ESAM 375-1: What does the Data Say?
Far too many courses on analyzing data these days are an assembly of methods. Because of the relative speed of development in the field, such courses, necessarily, lack an overarching framework. These are important courses/methods that students should learn about. That said, there is a much more fundamental issue that can be summarized by the following question -- "Is this result surprising?".
This question can be asked upon seeing the outcome of a sequence of coin tosses (Am I surprised that a coin from the U.S. mint gave me 7 heads and 3 tails in a sequence of 10 tosses?), or the plot outputted by fashionable dimensionality-reduction techniques. Said another way, assessing confidence in the outcome of some analysis rests on a clearly stated quantitative expectation. Deviations from this expectation should then represent surprise, and potentially a novel result. This assessment mind-set is something that students are often not taught, leaving them to rely on running black-box test statistics on their data and crossing their fingers.
Mirroring the manner in which computation revolutionized our study of differential equations (we now use computers to simulate the flow of air over an aerofoil, rather than compute by hand), the near-universal access to powerful computation calls for a new era of statistical assessment. Students need not carry around a list of xyz tests, and throw the kitchen sink at their data. Instead they can use a combination of a few simple ideas and the power of their computers to assess the confidence or surprise, they have in their results. This is the philosophy that guides this course.
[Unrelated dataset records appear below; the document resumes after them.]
-- ==== Sys2Proof/Machine/Tick.lean ====
section
/-! DEFINITION. The tick boundary (R32): the counter and its preset, everything that a boundary applies, the tick and CREDIT flits, the
power governor, admission. -/

namespace Sys2Proof.Machine

/-! ## The counter (R32, R33, R44) -/

/-- A boundary may fall: in service state once a period is measured and the tick in progress has lasted its planned length, or has
been ended by the edge or marker it waits for (R32, R38, R39, R44); in recovery state the counter runs from the internal source
(C10, notes/assumptions/67.md). -/
def State.boundaryDue (s : State) : Bool :=
  match s.mode with
  | .recovery => !s.tick.started || decide (s.tick.last + s.get Reg.TCK_PERIOD_PERIOD ≤ s.clock)
  | .service => s.period != 0 && (!s.tick.started || (!s.tick.await && decide (s.tick.last + s.tick.len ≤ s.clock)))
  | .startUp | .dormant => false

/-- The number of the tick that a boundary opens: the marker's under the follower source (R44), otherwise one up, or the first
one, which entry to service state fixed (R33). -/
def State.tickOpened (s : State) : Tick :=
  match s.tick.marker with
  | some m => if s.get Reg.TCK_CTRL_SRC = 2 then m else if s.tick.started then tickAdd s.tick.now 1 else s.tick.first
  | none => if s.tick.started then tickAdd s.tick.now 1 else s.tick.first

/-- Full ticks measured under the source (R37, R38, R42, R45): the boundary that opens the first of them counts none. -/
def TickUnit.fullNext (t : TickUnit) (locked : Bool) : Nat :=
  if t.started = false ∨ t.fresh = true then 0 else if locked then min (t.full + 1) 2 else t.full

/-- The counter moves; the tick that ends is the next to be planned (R33, R47). The new tick is planned to last P; under the follower
source it lasts until the next marker, or until a marker is missed (R44). -/
def State.openTick (s : State) : State :=
  let n := s.tickOpened
  let t := s.tick
  let locked := s.flag Reg.TCK_STATUS_LOCKED
  s.setTick { t with now := n, plan := if t.started then t.now else n, started := true, openPrev := t.open_, last := s.clock, len := s.period,
                     await := locked && s.get Reg.TCK_CTRL_SRC == 2, marker := none, full := t.fullNext locked, fresh := t.fresh && t.started && !locked }

/-- A tick is lengthened by the mean offset, in whole cycles up to 4; the expected position moves, the stored offsets shrink
(R39). -/
def State.stretch (s : State) : State :=
  let n := min (s.tick.meanOffset / 16).toNat 4
  if s.get Reg.TCK_CTRL_SRC = 1 ∧ s.flag Reg.TCK_STATUS_LOCKED = true ∧ s.flag Reg.TCK_STATUS_LOST = false ∧ 1 ≤ n then
    let t := s.setTick { s.tick with len := s.tick.len + n, expected := s.tick.expected + n, offsets := s.tick.offsets.map (· - 16 * (n : Int)) }
    (t.bump Reg.TCK_MEAS_STRETCH n).showOffset
  else s

/-! ## Links at a boundary -/

/-- Transmit credits returned during the tick may be used from here on (R93). -/
def State.useCredits (s : State) : State :=
  (List.range 16).foldl (fun (x : State) p =>
    let q := x.port p
    if q.link.newCredit = 0 then x
    else
      (x.setPort p { q with link := { q.link with newCredit := 0 } }).put Reg.PRT_CREDIT_OUT_HELD
        (min (x.get Reg.PRT_CREDIT_OUT_HELD p + q.link.newCredit) 65535) p) s

/-- The links on which a TICK flit goes out: every port in UP (R89), the seam of a leader (R310, R314), both cascade ports of a
device in the ring (R338). -/
def State.tickLinks (s : State) : List Link :=
  allLinks.filter fun l => (s.link l).st == .up && (match l with
    | .port _ => true
    | .seam => s.seam.role == 1
    | .up | .down => s.inRing)

/-- The links on which a CREDIT flit goes out in every tick (R80, R310); cascade ports grant none (R337). -/
def State.creditLinks (s : State) : List Link :=
  allLinks.filter fun l => (s.link l).st == .up && (match l with
    | .port _ | .seam => true
    | .up | .down => false)

/-- The TICK flits of a boundary: the first flit of the tick on each link, before whatever else the boundary sends (R89, R310). -/
def State.sendTicks (s old : State) : State :=
  let flits := s.tickLinks.map fun l => Output.link l (s.txLane l) (LinkFlit.tick s.tick.now (s.flag Reg.TCK_STATUS_ADMIT_OPEN)).flit
  { s with out := s.out ++ (flits.reverse ++ old.out) }

/-- Codewords corrected since the last boundary (Table 3-6). -/
def State.countFec (s : State) (b : Boundary) : State :=
  b.fecCorr.foldl (fun (x : State) e => if x.portUp e.1 then x.bump Reg.PRT_CNT_FEC_CORR_COUNT e.2 e.1 else x) s

/-! ## The array at a boundary -/

/-- A drawer with no valid row, which nothing is about to use (R128). -/
def State.releasable (s : State) (g x : Nat) : Bool :=
  (s.drawer g x).st == .assigned && (s.drawerRows g x).isEmpty && (s.targeting g x).isEmpty &&
    !(s.cur.clearQ.any fun l => l.inDrawer g x) && s.cur.retire != some (g, x / 17, x % 17) &&
    !s.cur.swaps.any fun w => w.g == g && w.c == x / 17 && (w.d == x % 17 || w.s == x % 17)

/-- The drawer returns to the gallery's free drawers, its REJECTS count cleared (Table 5-9). -/
def State.releaseDrawer (s : State) (g x : Nat) : State :=
  let t := s.setDrawer g x { s.drawer g x with st := .free, tbl := 0, width := 0, broad := false, bay := 0, block := (0, 0), rejects := 0, rejectsAt := 0 }
  { t with bays := t.bays.map (fun b => if b.g = g ∧ !((t.table b.tbl).any Table.transient) then { b with units := b.units.filter (· != x) } else b),
           broad := t.broad.filter fun b => !(b.g == g && b.unit == x && !((t.table b.tbl).any Table.transient)) }

/-- Every drawer with no valid row is released (R128). -/
def State.releaseDrawers (s : State) : State :=
  (s.drawers.map (·.1)).foldl (fun (x : State) k =>
    if x.releasable (k / 544) (k % 544) then x.releaseDrawer (k / 544) (k % 544) else x) s

/-- The activations of the last 1,024 ticks (R163). -/
def State.actWindow (s : State) : State := { s with acts := s.acts.filter fun a => decide (tickSub s.tick.now a.1 ≤ 1024) }

/-- Mean activations per search in gallery g, in units of 1/256 (R163). -/
def State.actMean (s : State) (g : Nat) : Nat :=
  let l := (s.acts.filter fun a => a.2.1 = g).map (·.2.2)
  if l.isEmpty then 0 else 256 * l.sum / l.length

/-- A table's broad set reaches SKEW_BROAD, or the mean reaches SKEW_ACT; 0 disables a condition (R163). -/
def State.skewed (s : State) (g : Nat) : Bool :=
  let b := s.get Reg.GAL_CTRL_SKEW_BROAD g
  let a := s.get Reg.GAL_CTRL_SKEW_ACT g
  (b != 0 && (List.range 64).any fun t => decide (b ≤ (s.broadUnits g t).length)) || (a != 0 && decide (256 * a ≤ s.actMean g))

/-- GAL_ACT_MEAN, and the skew of every gallery (R163). -/
def State.galleries (s : State) : State :=
  (List.range 8).foldl (fun (x : State) g =>
    let y := x.put Reg.GAL_ACT_MEAN_MEAN (min (x.actMean g) 65535) g
    if y.skewed g then (y.put Reg.GAL_STATUS_SKEW 1 g).raiseEp (Ev.CATALOGUE_SKEW g) else y) s.actWindow

/-- CUR_WEAR_RATE: programmings of the last second, in units of 256 (Table 7-3). -/
def State.wearRate (s : State) : State :=
  if s.cur.rateFrom + cyclesPerS ≤ s.clock then
    (s.put Reg.CUR_WEAR_RATE_RATE (s.cur.programmed / 256)).setCur { s.cur with programmed := 0, rateFrom := s.clock }
  else s

/-! ## Admission (R59, R61) -/

/-- Admission opens or stays closed for the tick that this boundary opens; after the entry boundary of dormancy it is closed. -/
def State.admission (s : State) : State :=
  let c := s.blockCause
  if c = 0 ∧ s.dorm.phase ≠ .entering then s.openAdmission else (s.setTick { s.tick with open_ := false }).setBlock c false

/-! ## The boundary -/

/-- What a planned record keeps until its last verdict has left. -/
def State.purge (s : State) : State := { s with planned := s.planned.filter fun r => !(r.formed && r.dest.isEmpty) }

/-- The catalogue as it stood at the start of the tick that ends, for that tick's plan (R49, R150). -/
def State.snapshot (s : State) : State :=
  let near := s.csc.maps.filter fun e => decide (tickSub s.tick.now e.1 ≤ 16)
  let maps := if s.baysBefore = s.bays ∧ s.broadBefore = s.broad then near else (s.tick.now, s.baysBefore, s.broadBefore) :: near
  { s with baysBefore := s.bays, broadBefore := s.broad, csc := { s.csc with sent := 0, maps := maps } }

/-- The units that accessions of the tick that ends have taken are entered in the catalogue (R150, R187). -/
def State.assignLearned (s : State) : State :=
  (s.rows.filter fun r => r.learned && r.st == .entering).foldl (fun (x : State) r => x.assignFor r) s

/-- The seam and the objects its operations hold, in the order of R310: detach, digests, mirrored operations (R318, R327, R331). -/
def State.seamBoundary (s : State) : State := s.detachBoundary.digestBoundary.opsBoundary

/-- Tables, channels, the wardrobe, sites and the return path (R103, R170, R259, R270, R280). -/
def State.objectsBoundary (s : State) : State :=
  let k := s.tick.now
  ((((s.tablesBoundary k).channelsBoundary k).wardrobeBoundary k).hitWindow.sitesBoundary).rptBoundary

/-- The array and its care (R128, R163, R210, R222, R225, R231, R238, R241, R244). -/
def State.arrayBoundary (s : State) : State := 
  ((s.slotsBoundary.cabsBoundary.stepSwaps.retireMore s.tick.now).releaseDrawers.sweepBoundary).galleries.wearRate.askRestore.retryRestore

/-- The cascade and the bulk synchronisation (R329, R349). -/
def State.ringBoundary (s : State) : State := s.syncBoundary.cscRefresh.proposeBoundary

/-- Completions (R283, R422, R423), then the governor (R386), the end of a re-timing (R45), the entry boundary (R378) and
admission (R61). -/
def State.closeBoundary (s : State) (b : Boundary) : State :=
  ((((((s.settleControl.postReady b.cplFail).showGates).showLatency.governor b).endRetime).idleBoundary).entryBoundary).admission

/-- TICK_BOUNDARY in service state. -/
def State.serviceBoundary (s : State) (b : Boundary) : State :=
  let t := ({ s with out := [] } : State).purge.snapshot.assignLearned.openTick.stretch
  let u := t.useCredits.seamBoundary.objectsBoundary.arrayBoundary.ringBoundary.closeBoundary b
  let v := (u.countFec b).sendTicks s
  v.creditLinks.foldl State.sendCredit v

/-- TICK_BOUNDARY (R32). In recovery state the counter moves (C10), and a full-array test shows its progress. -/
def doTickBoundary (b : Boundary) (s : State) : State :=
  if s.boundaryDue = false then s
  else if s.mode = .recovery then s.showProgress.setTick { s.tick with now := if s.tick.started then tickAdd s.tick.now 1 else 0, started := true, last := s.clock }
  else s.serviceBoundary b

/-- TICK_BOUNDARY: a tick boundary falls, and every boundary-timed change is applied (R32). -/
def execTickBoundary (b : Boundary) (s : State) : Host.Outcome State Fault Refusal := .next (doTickBoundary b s)

end Sys2Proof.Machine
end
The course has 3 broad sections: 1) The basics, 2) When you have a model in mind, and 3) When you don't have a model at hand. Again, the overall theme running through the class is to assess confidence through constructing quantitative expectations in your computer.
The basics - The atom of coding and plotting (We will teach you how to code) - The atom of probability - The atom of Bayesian analysis
When you have a model: - The atom of empirical assessment - The atom of parameter-estimation - The atom of null distributions
When you don't have a model: - The atom of correlation - The atom of statistical models - The atom of dimensionality-reduction
Coding proficiency: We assume you have never coded and teach you how to use your computer to figure out what the data says. We will teach coding in the Python Jupyter environment.
Prereqs: We have no prereqs for this class, and yet it is suitable for undergrads and grad students interested in understanding what their data says.
Class style: The class mirrors an experimental lab, only that here the experiments are done in your computer. The bulk of classes involve students working on worksheets on their computers in class. Lecture notes are made available and the students have them to read outside the classroom. Assignments are also entirely computational, and each one involves a flipped classroom style where students are given the opportunity to ask coding/conceptual/statistical questions. Overall, the ideology is that you get good at this kind of analysis by doing, not by listening to someone lecturing on how to do it.
Presentation: In parallel, a big theme of the course is plotting and presentation. The question, what does the Data say, is a vague one? And deciding what constitutes a satisfactory answer, and how to communicate that in well-crafted plots is a skill. This is a keystone teaching goal of this class.
Biology? This course is not focused on biological phenomena or biological datasets. We use data from biology only because it is readily accessible to the teaching faculty. Over time we are including data from other areas of study.